BACKGROUND
The use of predictive models and decision support systems can potentially make a substantial difference in clinical management and patient care in cardiac surgery. However, in order to develop decision support systems that are fit for purpose, working with clinical domain experts and stakeholders from the start is essential to gather key requirements early on in the system design process, prototyping, testing, and evaluation.
OBJECTIVE
This study aimed to capture the current challenges in cardiac surgery, clinical processes to avoid these challenges, and cardiac surgeons’ and anesthetists’ priorities when developing new prediction models and decision support tools in cardiac surgery.
METHODS
In total, n=12 in-depth semi-structured interviews were conducted across 3 Scottish cardiac centers with cardiac surgeons and cardiac anesthetists. The interview transcripts were analyzed, following a thematic analysis framework and using three a priori themes: “challenges in cardiac surgery”, “current processes to avoid adverse outcomes in cardiac surgery”, and “clinicians’ priorities for new clinical risk prediction models”.
RESULTS
A thematic analysis identified challenges regarding adverse postoperative outcomes connected to the changing cardiac patient population and surgical procedures, challenges in communication between health professionals and patients, and data collection.
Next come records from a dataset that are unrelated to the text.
-- ==== Sys2Proof/Certificates/Slice0/Obligations.lean ====
section
/-! DEFINITION. The statements for the provers, in the order of the spec's files. Each docstring names the rule it
formalises; where a statement rests on a decision the spec marks as its own choice, the docstring says so. -/

open Sys2Proof Sys2Proof.Machine

/-! ## Encoding (30_encoding.md) -/

/-- One word of every row of rule R69, taken from the spec's examples and vectors (S1, S9, the examples of the
instruction rules), decodes to the instruction and the operands the spec names; 0x5121 and 0x0000 decode to none (rule
R71). The pairing of the class 8 digits is decision D35 (log entry 11), the byte order decision D2 (log entry 6). -/
def Obligations.SpecExampleWordsDecode : Prop :=
  (decodeTableWord 16 0x00E0 = some .cls ∧ decodeTableWord 16 0x00EE = some .ret ∧
    decodeTableWord 16 0x1206 = some (.jp 0x206) ∧ decodeTableWord 16 0x2300 = some (.call 0x300) ∧
    decodeTableWord 16 0x3A12 = some (.seI 0xA 0x12) ∧ decodeTableWord 16 0x4A12 = some (.sneI 0xA 0x12) ∧
    decodeTableWord 16 0x5AB0 = some (.seR 0xA 0xB) ∧ decodeTableWord 16 0x9AB0 = some (.sneR 0xA 0xB) ∧
    decodeTableWord 16 0xBFFF = some (.jpV0 0xFFF)) ∧
  (decodeTableWord 16 0x6A9D = some (.ldI 0xA 0x9D) ∧ decodeTableWord 16 0x7103 = some (.addI 1 0x03) ∧
    decodeTableWord 16 0x8120 = some (.ldR 1 2) ∧ decodeTableWord 16 0x8121 = some (.orR 1 2) ∧
    decodeTableWord 16 0x8122 = some (.andR 1 2) ∧ decodeTableWord 16 0x8123 = some (.xorR 1 2) ∧
    decodeTableWord 16 0x8344 = some (.addR 3 4) ∧ decodeTableWord 16 0x8125 = some (.sub 1 2) ∧
    decodeTableWord 16 0x8126 = some (.shr 1 2) ∧ decodeTableWord 16 0x8EF7 = some (.subn 0xE 0xF) ∧
    decodeTableWord 16 0x812E = some (.shl 1 2) ∧ decodeTableWord 16 0xC30F = some (.rnd 3 0x0F)) ∧
  (decodeTableWord 16 0xA300 = some (.ldIdx 0x300) ∧ decodeTableWord 16 0xF21E = some (.addIdx 2) ∧
    decodeTableWord 16 0xF029 = some (.ldF 0) ∧ decodeTableWord 16 0xF933 = some (.ldB 9) ∧
    decodeTableWord 16 0xF255 = some (.stRegs 2) ∧ decodeTableWord 16 0xF265 = some (.ldRegs 2)) ∧
  (decodeTableWord 16 0xD015 = some (.drw 0 1 5) ∧ decodeTableWord 16 0xE29E = some (.skp 2) ∧
    decodeTableWord 16 0xE1A1 = some (.sknp 1) ∧ decodeTableWord 16 0xF407 = some (.ldVxDt 4) ∧
    decodeTableWord 16 0xF30A = some (.ldVxK 3) ∧ decodeTableWord 16 0xF315 = some (.ldDtVx 3) ∧
    decodeTableWord 16 0xF318 = some (.ldStVx 3)) ∧
  decodeTableWord 16 0x5121 = none ∧ decodeTableWord 16 0x0000 = none

/-- S1, the round trip of rule R64: decoding the bytes of any instruction, whatever follows them, gives it back with
every operand, for every value of every operand. -/
def Obligations.DecodeOfEncodeIsTheInstruction : Prop :=
  ∀ (i : Instr) (rest : List Byte), decodeBytes (encodeBytes i ++ rest) = some (.instr i, rest)

/-- The other direction: a word that decodes to an instruction is that instruction's encoding, so no bit of the word is
lost (rules R61, R68: the Y field of SHR and SHL is kept though ignored). -/
def Obligations.EncodeOfDecodeIsTheWord : Prop :=
  ∀ (w : Word) (i : Instr), decode w = .instr i → encode i = w

/-- A word is THE instruction whose mask and match it meets (rule R69): what it decodes to has a row the word meets, and a
word that meets an instruction's row decodes to an instruction with that row. A word that meets no row is an unknown
opcode (rule R71). Exact matching is decision D22, the class 8 digits decision D35 (log entries 22, 11). -/
def Obligations.WordDecodesIffItMatchesARow : Prop :=
  ∀ w : Word,
    (∀ i, decode w = .instr i → i.row.accepts w = true) ∧
    (∀ i : Instr, i.row.accepts w = true → ∃ j, decode w = .instr j ∧ j.row = i.row) ∧
    ((∃ i, decode w = .instr i) ↔ wordWellFormed w = true) ∧
    (wordWellFormed w = false → decode w = .unknownOpcode w)

/-- "No two rows match the same word" (rule R69). -/
def Obligations.NoTwoRowsMatchTheSameWord : Prop :=
  ∀ w : Word, (opcodeMap.filter (·.accepts w)).length ≤ 1

/-! ## State, reset and the events of the host (10_state.md, 60_exceptions.md, 70_reset_and_hazards.md) -/

/-- The table of rule R31. The reset value of DISP, KPREV and the status registers is decision D26, D23, D24 of the spec. -/
def Obligations.ResetStateHoldsTheResetTable : Prop :=
  (∀ a, State.reset.byte a = 0) ∧ (∀ x, State.reset.v x = 0) ∧ State.reset.regI = 0 ∧ State.reset.pc = 0 ∧
  State.reset.dt = 0 ∧ State.reset.st = 0 ∧ State.reset.stack = [] ∧ State.reset.sp = 0 ∧
  (∀ x y, State.reset.pixel x y = false) ∧ State.reset.kprev = 0 ∧ State.reset.run = .reset ∧
  State.reset.run.code = 0 ∧ State.reset.cause.code = 0 ∧ State.reset.faultPc = 0 ∧ State.reset.faultOpcode = 0 ∧
  State.reset.faultAddr = 0 ∧ State.reset.haltReason.code = 0

/-- Reset in any run state gives every piece of the spec's state its reset value (rule R170; D26). The events still due
and their count are the model's own (log entry 1). -/
def Obligations.ResetEventActsInEveryState : Prop :=
  ∀ s : State, s.nextEvent = .reset →
    ∃ t, step s = .next t ∧ (∀ a, t.byte a = 0) ∧ t.sp = 0 ∧ (∀ x y, t.pixel x y = false) ∧ t.kprev = 0 ∧
      t.run = .reset ∧ t.cause = .none ∧ t.faultPc = 0 ∧ t.faultOpcode = 0 ∧ t.faultAddr = 0 ∧
      t.haltReason = .notHalted ∧ t.inbox = s.inbox.tail

/-- A Load that fits (rule R173): the font at FONT_BASE, the ROM at 0x200, PC = 0x200, CAUSE = 0, RUN = Loaded; every other
byte but PC's, and the rest of the state, as before. FONT_BASE and the entry point are decisions D3 and D27. -/
def Obligations.LoadPlacesFontAndProgram : Prop :=
  ∀ (s : State) (font : Vector Byte 80) (rom : List Byte), s.run = .reset → rom.length ≤ 3584 →
    ∃ t, deliver (.load font rom) s = .next t ∧
      (∀ (j : Nat) (h : j < 80), t.byte (0x050 + j) = font[j]) ∧
      (∀ (j : Nat) (h : j < rom.length), t.byte (0x200 + j) = rom[j]) ∧
      (∀ a, ¬(0x050 ≤ a ∧ a < 0x0A0) → ¬(0x200 ≤ a ∧ a < 0x200 + rom.length) → a ∉ pcBytes → t.byte a = s.byte a) ∧
      t.pc = 0x200 ∧ t = { s with mem := t.mem, cause := .none, run := .loaded }

/-- A Load that is too large changes CAUSE alone, to ProgramTooLarge, and a later Load that fits succeeds and clears it
(rules R134, R174; the code is decision D23). -/
def Obligations.LoadTooLargeOnlySetsCause : Prop :=
  ∀ (s : State) (font font' : Vector Byte 80) (rom rom' : List Byte),
    s.run = .reset → 3584 < rom.length → rom'.length ≤ 3584 →
    ∃ t, deliver (.load font rom) s = .next t ∧ t = { s with cause := .programTooLarge } ∧ t.cause.code = 4 ∧
      ∃ u, deliver (.load font' rom') t = .next u ∧ u.run = .loaded ∧ u.cause = .none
It was found that preoperative assessment clinics play the most important role when reducing the risk of patients developing adverse postoperative outcomes. Risk prediction tools were largely not used to avoid adverse outcomes, but rather for auditing and documentation purposes.
CONCLUSIONS
The findings of this study suggest that there is a need to increase research efforts on more personalized risk prediction tools and expand the remit of predictions to postoperative complications rather than the more traditional focus on mortality. While there are numerous prediction models in cardiac surgery, the involvement of potential users of such models in the development process is rare. Hence, this study provides a contribution by presenting the cardiac surgeons’ and anesthetists’ priorities for a clinical prediction model.